Univariate Drift Detection

Why Perform Univariate Drift Detection

Univariate Drift Detection looks at each feature individually and checks whether its distribution has changed. It’s a simple, fully explainable form of data drift detection and is the most straightforward to understand and communicate.

Just The Code

>>> import nannyml as nml
>>> from IPython.display import display

>>> reference_df = nml.load_synthetic_binary_classification_dataset()[0]
>>> analysis_df = nml.load_synthetic_binary_classification_dataset()[1]
>>> display(reference_df.head())

>>> feature_column_names = [
...     col for col in reference_df.columns if col not in [
...     'timestamp', 'y_pred_proba', 'period', 'y_pred', 'work_home_actual', 'identifier'
>>> ]]
>>> calc = nml.UnivariateStatisticalDriftCalculator(
...     feature_column_names=feature_column_names,
...     timestamp_column_name='timestamp'
>>> )

>>> calc.fit(reference_df)
>>> results = calc.calculate(analysis_df)
>>> display(results.data.iloc[:, :9])

>>> display(calc.previous_reference_results.iloc[:, :9])

>>> for feature in calc.feature_column_names:
...     drift_fig = results.plot(
...         kind='feature_drift',
...         feature_column_name=feature,
...         plot_reference=True
...     )
...     drift_fig.show()

>>> for cont_feat in calc.continuous_column_names:
...     figure = results.plot(
...         kind='feature_distribution',
...         feature_column_name=cont_feat,
...         plot_reference=True
...     )
...     figure.show()

>>> for cat_feat in calc.categorical_column_names:
...     figure = results.plot(
...         kind='feature_distribution',
...         feature_column_name=cat_feat,
...         plot_reference=True)
...     figure.show()

>>> ranker = nml.Ranker.by('alert_count')
>>> ranked_features = ranker.rank(results, only_drifting = False)
>>> display(ranked_features)

Walkthrough

NannyML’s Univariate approach for data drift looks at each variable individually and conducts statistical tests comparing the chunks created from the analysis data period with the reference period.

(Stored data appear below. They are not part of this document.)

/-- A vector signalled, or pending where it is masked (R191). -/
def msix (s : State) (f v : Nat) : State :=
  if s.masked f v then s.modHost fun h => { h with pba := addNew h.pba (f, v) } else s.emit (.msix f v)

/-- The vectors of a function that were pending and are no longer masked signalled (R191). -/
def msixSweep (s : State) (f : Nat) : State :=
  let out := s.host.pba.filter fun e => e.1 == f && !s.masked e.1 e.2
  (s.modHost fun h => { h with pba := h.pba.filter fun e => !out.contains e }).emitAll (out.map fun e => .msix e.1 e.2)

/-! ### Doorbells (R182) -/

/-- A doorbell or context write that is refused, counted. -/
def dbDrop (s : State) (f : Nat) : State := s.bumpSat R.HOST_FN_DB_DROP f 1

/-- A refused doorbell: DB_ERR, the count and event 0x7011. -/
def dbRefuse (s : State) (f g err : Nat) : State :=
  (dbDrop (modQueue s g fun q => { q with dbErr := err }) f).record 0x7011 (uFunc f) [(2, s.qName f g), (1, err)]

/-- Entries of the submission and completion rings. -/
def QCtx.sqSize (q : QCtx) : Nat := 2 ^ q.sqLog2
def QCtx.cqSize (q : QCtx) : Nat := 2 ^ q.cqLog2

/-- Completion entries written and not yet freed. -/
def QCtx.cqUsed (q : QCtx) : Nat := (q.cqTail + (q.cqSize - q.cqHead)) % q.cqSize

/-- A write of SQ_TAIL_DB. -/
def sqTail (s : State) (f q value : Nat) : State :=
  match s.localQ f q with
  | none => s
  | some g =>
    if (s.queue g).state ≠ .enabled then dbRefuse s f g 1
    else if (s.queue g).sqSize ≤ value % 65536 then dbRefuse s f g 2
    else modQueue s g fun q => { q with sqTail := value % 65536 }

/-- SQ_TAIL_DB (R182). -/
def execSqTailDb (func queue value : Nat) (s : State) : Host.Outcome State Fault Refusal := .next (sqTail s func queue value)

/-- A write of CQ_HEAD_DB. -/
def cqHead (s : State) (f q value : Nat) : State :=
  match s.localQ f q with
  | none => s
  | some g =>
    let c := s.queue g
    let v := value % 65536
    if c.state ≠ .enabled then dbRefuse s f g 1
    else if c.cqSize ≤ v ∨ c.cqUsed < (v + (c.cqSize - c.cqHead)) % c.cqSize then dbRefuse s f g 3
    else modQueue s g fun q => { q with cqHead := v }

/-- CQ_HEAD_DB (R182). -/
def execCqHeadDb (func queue value : Nat) (s : State) : Host.Outcome State Fault Refusal := .next (cqHead s func queue value)

/-- Whether a context may be enabled (R182). -/
def ctxValid (f : Nat) (q : QCtx) : Bool :=
  q.sqBase % 4096 == 0 && q.cqBase % 4096 == 0 && decide (4 ≤ q.sqLog2) && decide (q.sqLog2 ≤ 16) &&
    decide (4 ≤ q.cqLog2) && decide (q.cqLog2 ≤ 16) && decide (q.vector < vectorsOf f)

/-- A queue enabled; a refused enable signals vector 0 (R191). -/
def queueEnable (s : State) (f q : Nat) : State :=
  match s.localQ f q with
  | none => s
  | some g =>
    if (s.queue g).state ≠ .disabled then s
    else if ctxValid f (s.queue g) then
      modQueue s g fun q =>
        { q with sqHead := 0, sqTail := 0, cqHead := 0, cqTail := 0, phase := true, state := .enabled }
    else msix (dbRefuse s f g 4) f 0

/-- QUEUE_ENABLE (R182). -/
def execQueueEnable (func queue : Nat) (s : State) : Host.Outcome State Fault Refusal := .next (queueEnable s func queue)

/-! ### Queue contexts (R181) -/

/-- QSTATE as the context shows it. -/
def qstate (q : QCtx) : Nat :=
  match q.state with
  | .disabled => 0
  | .enabled => 1
  | .draining => 2
  | .zeroing => 3

/-- A context as its 512-bit word. -/
def ctxWord (f : Nat) (q : QCtx) : Nat :=
  packRec [(8, q.sqBase), (8, q.cqBase), (1, q.sqLog2), (1, q.cqLog2), (2, f), (2, q.vector), (1, qstate q), (1, q.weight),
    (2, q.sqHead), (2, q.sqTail), (2, q.cqHead), (2, q.cqTail), (2, q.coalCount), (2, q.coalUs), (4, q.inflight)]

/-- A context with its writable fields taken from a word. -/
def ctxOf (q : QCtx) (w : Nat) : QCtx :=
  { q with
    sqBase := bits w 0 64, cqBase := bits w 64 64, sqLog2 := bits w 128 8, cqLog2 := bits w 136 8,
    vector := bits w 160 16, weight := bits w 184 8, coalCount := bits w 256 16, coalUs := bits w 272 16 }

/-- `n` bits from `lo` of a global queue's context written for its owner (0xFFFF none): its read-only fields stay, and where it is
not Disabled the write is dropped and counted. -/
def ctxWrite (s : State) (f g lo n value : Nat) : State :=
  if (s.queue g).state ≠ .disabled then dbDrop s f
  else modQueue s g fun q => ctxOf q (setBits (ctxWord f q) lo n value)
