/-- The queue of a port's virtual channel. -/
def Port.queue (o : Port) (vc : Nat) : List QPacket := mapGet [] o.txq vc

/-- A slot's use noted for the priority shares of VC0 and VC4 (R153); `vc` 7 is none. -/
def markSlot (s : State) (port vc : Nat) : State :=
  s.modPort port fun o =>
    { o with vc0Used := ((vc == 0) :: o.vc0Used).take 1024, vc4Used := ((vc == 4) :: o.vc4Used).take 1024 }

/-- The next flit of a packet sent, in a partition's slot or not: its credit is taken and the sender's buffer freed. -/
def sendData (s : State) (port : Nat) (q : QPacket) (idx : Nat) (planned : Option Nat) : State :=
  let vc := q.pkt.vc
  let cls := classOf q.pkt
  let s1 := sendSeq s port 1 (.data (flitPayload q.pkt idx)) (some q.pkt) planned
  let s2 :=
    if vc = 1 then s1
    else
      (giveBack (s1.wr R.FAB_VC_CREDIT (vcKey port cls) (s1.rd R.FAB_VC_CREDIT (vcKey port cls) - 1)) q.inPort q.cls 1).modPort
        port fun o => { o with sent := mapSet 0 o.sent cls ((mapGet 0 o.sent cls + 1) % 65536) }
  let s3 := s2.modPort port fun o =>
    { o with
      cur := if q.pkt.len ≤ idx then mapDel o.cur vc else mapPut o.cur vc { q := q, next := idx + 1 },
      txq := if idx = 0 then mapPut o.txq vc ((o.queue vc).erase q) else o.txq }
  if q.pkt.len ≤ idx then s3.bumpSat R.FAB_VC_TX_PKT (vcKey port cls) 1 else s3

/-- The next VC1 flit of a partition that has not left its slots: of the packet being sent, or the first that waits (R153). -/
def bound (o : Port) (p : Nat) : Option (QPacket × Nat) :=
  match mapFind o.cur 1 with
  | some c => if c.q.pkt.spart = p ∧ c.q.displaced ≤ c.next then some (c.q, c.next) else none
  | none => ((o.queue 1).find? fun q => q.pkt.spart == p && q.displaced == 0).map fun q => (q, 0)

/-- A planned flit that cannot take its slot (R72, R154, R168): a slip, and the flit is displaced. Of the packets of the partition it
is the first with a flit still bound to its slots. -/
def displace (s : State) (port p : Nat) : State :=
  let o := s.port port
  let left (q : QPacket) (next : Nat) : Bool := q.pkt.spart == p && decide (max q.displaced next ≤ q.pkt.len)
  match o.cur.find? fun e => e.1 == 1 && left e.2.q e.2.next with
  | some e =>
    (slipTag s port e.2.q.pkt.dtag).modPort port fun o =>
      { o with cur := mapPut o.cur 1 { e.2 with q := { e.2.q with displaced := max e.2.q.displaced e.2.next + 1 } } }
  | none =>
    match (o.queue 1).find? fun q => left q 0 with
    | some q =>
      (slipTag s port q.pkt.dtag).modPort port fun o =>
        { o with
          txq := mapPut o.txq 1 ((o.queue 1).takeWhile (fun x => x != q) ++ { q with displaced := q.displaced + 1 } ::
            ((o.queue 1).dropWhile fun x => x != q).drop 1) }
    | none => s

/-- Whether a packet may start: its credits are there and its channel is not paused (R153, R155, R160). -/
def mayStart (s : State) (port : Nat) (q : QPacket) : Bool :=
  decide (q.pkt.len + 1 ≤ s.rd R.FAB_VC_CREDIT (vcKey port (classOf q.pkt))) &&
    s.rd R.FAB_VC_PAUSED (vcKey port q.pkt.vc) == 0

/-- The packet a channel would send next, and from which flit. -/
def nextOf (s : State) (port vc : Nat) : Option (QPacket × Nat) :=
  let o := s.port port
  match mapFind o.cur vc with
  | some c => some (c.q, c.next)
  | none =>
    match o.queue vc with
    | q :: _ => if mayStart s port q then some (q, 0) else none
    | [] => none

/-- The displaced VC1 flit served next. -/
def nextDisplaced (o : Port) : Option (QPacket × Nat) :=
  match mapFind o.cur 1 with
  | some c => if c.next < c.q.displaced then some (c.q, c.next) else none
  | none => ((o.queue 1).find? fun q => decide (0 < q.displaced)).map fun q => (q, 0)

/-- Whether a channel other than the named one waits. -/
def othersWait (o : Port) (vc : Nat) : Bool :=
  (o.txq.any fun e => e.1 != vc && e.2 != []) || o.cur.any fun e => e.1 != vc

/-- VC2 or VC3, by packet, VC3 in its weight (R153). -/
def pick23 (s : State) (port : Nat) : Option (QPacket × Nat) :=
  let o := s.port port
  let a := nextOf s port 2
  let b := nextOf s port 3
  if (mapFind o.cur 2).isSome then a
  else if (mapFind o.cur 3).isSome then b
  else if a.isNone ∨ (b.isSome ∧ o.vc3Turn < s.rd R.FAB_VC3_WEIGHT 0) then (if b.isSome then b else a)
  else a

/-- The flit of an unreserved slot (R153). -/
def pickFree (s : State) (port : Nat) : Option (QPacket × Nat) :=
  let o := s.port port
  let share (vc n : Nat) (used : List Bool) : Option (QPacket × Nat) :=
    if n ≤ (used.filter id).length ∧ othersWait o vc = true then none else nextOf s port vc
  match share 0 32 o.vc0Used with
  | some x => some x
  | none =>
    match share 4 64 o.vc4Used with
    | some x => some x
    | none =>
      match nextDisplaced o with
      | some x => some x
      | none => pick23 s port

/-- Ready packets that wait for credits counted by their class (R174). -/
def countWaits (s : State) (port : Nat) : State :=
  s.each [0, 2, 3, 4] fun t vc =>
    let o := t.port port
    match mapFind o.cur vc, o.queue vc with
    | none, q :: _ =>
      let k := vcKey port (classOf q.pkt)
      if t.rd R.FAB_VC_CREDIT k < q.pkt.len + 1 then t.bumpSat R.FAB_VC_WAIT k 1 else t
    | _, _ => t

/-- Link control sent (R123, R133): SPARE_GO moves the transmit lanes and makes the direction silent. -/
def sendCtl (s : State) (port : Nat) (c : LinkCtl) : State :=
  let s1 := sendSeq s port 3 (.ctl c) none none
  match c with
  | .spareGo m =>
    s1.modPort port fun o =>
      { o with
        fastTx := some { gone := true, moves := m, sinceNs := s.now },
        txLanes := m.foldl (fun l x => mapPut (mapPut l x.lane lOut) x.spare lActive) o.txLanes,
        txRoles := m.foldl (fun l x => mapPut (mapDel l x.lane) x.spare (mapGet 0 o.txRoles x.lane)) o.txRoles,
        pendingOffers := o.pendingOffers.filter fun e => !(m.any fun x => x.lane == e.1) }
  | _ => s1

/-- The next flit of a replay sent again (R125); the channel it belongs to, 7 for link control. -/
def replayNext (s : State) (port : Nat) : State × Nat :=
  let o := s.port port
  match o.retry.drop (o.retry.length - o.resend) with
  | f :: _ =>
    ((sendFlit (s.bumpSat R.FAB_REPLAYED port 1) port f.flit.type f.flit.seq (lastAccepted o) f.flit.payload).modPort port fun o =>
      { o with resend := o.resend - 1 }, (f.pkt.map (·.vc)).getD 7)
  | [] => (s, 7)

/-- An unreserved slot: a replay, link control, else the virtual channels in their order. The state after, and the channel served, 7
for none. -/
def freeSlot (s : State) (port : Nat) : State × Nat :=
  let o := s.port port
  if o.resend ≠ 0 then replayNext s port
  else if 2048 ≤ o.retry.length then (s, 7)
  else
    match o.ctlq with
    | c :: rest => (sendCtl (s.modPort port fun o => { o with ctlq := rest }) port c, 7)
    | [] =>
      match pickFree s port with
      | none => (s, 7)
      | some (q, i) =>
        let s1 := sendData s port q i none
        let turn := if q.pkt.len ≤ i ∧ q.pkt.vc = 3 then o.vc3Turn + 1 else if q.pkt.len ≤ i ∧ q.pkt.vc = 2 then 0 else o.vc3Turn
        (s1.modPort port fun o => { o with vc3Turn := turn }, q.pkt.vc)

/-- A reserved slot (R12, R153): the next VC1 flit of its partition, which a replay may be; no other traffic. -/
def plannedSlot (s : State) (port p : Nat) : State × Nat :=
  let o := s.port port
  if o.resend ≠ 0 then
    match o.retry.drop (o.retry.length - o.resend) with
    | f :: _ => if f.planned = some p then replayNext s port else (s, 7)
    | [] => (s, 7)
  else if 2048 ≤ o.retry.length then (s, 7)
  else
    match bound o p with
    | some (q, i) => (sendData s port q i (some p), 1)
    | none => (s, 7)

/-- A slot of a port that is Up. At reduced width the slots go in pairs, each for one flit, and the frame of 512 pairs holds the
reservations that are kept (R154, log 38); the flits of the others slip in their slots. -/
def upSlot (s : State) (port : Nat) : State × Nat :=
  let k := (s.port port).slot
  if silent (s.port port) then (s, 7)
  else if narrowWidth s port then
    let s1 := match slotOwner s port with
      | some p => if (kept s port).contains p then s else displace s port p
      | none => s
    if k % 2 = 1 then (s1, 7)
    else
      match mapFind (calendar s port 512 (kept s port)) (k / 2) with
      | some p => plannedSlot s1 port p
      | none => freeSlot s1 port
  else
    match slotOwner s port with
    | some p => plannedSlot s port p
    | none => freeSlot s port

/-- A slot of a port that is not Up: while packets are held, the planned flit of the slot slips (R168). -/
def downSlot (s : State) (port : Nat) : State :=
  match slotOwner s port with
  | some p => if (s.port port).downNs.isSome ∧ (s.port port).holdDone = false then displace s port p else s
  | none => s

/-- One slot of a port's calendar (R153). -/
def txSlot (s : State) (port : Nat) : State :=
  let next (t : State) : State := t.modPort port fun o => { o with slot := (o.slot + 1) % 1024 }
  if s.portUp port = false then markSlot (next (downSlot s port)) port 7
  else
    let s1 := countWaits (pauseTick (pauseTick s port 2) port 3) port
    let x := upSlot s1 port
    markSlot (next x.1) port x.2

/-- TX_SLOT (R153). -/
def execTxSlot (port : Nat) (s : State) : Host.Outcome State Fault Refusal := .next (txSlot s port)

end Sys2Proof.Machine
end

You can read more about the data required in our section on data periods

NannyML uses the 2 sample Kolmogorov-Smirnov Test for continuous features and the Chi squared test for categorical features. Both tests provide a statistic where they measure the observed drift and a p-value that shows how likely we are to get the observed sample under the assumption that there was no drift.

If the p-value is less than 0.05 NannyML considers the result unlikely to be due to chance and issues an alert for the associated chunk and feature.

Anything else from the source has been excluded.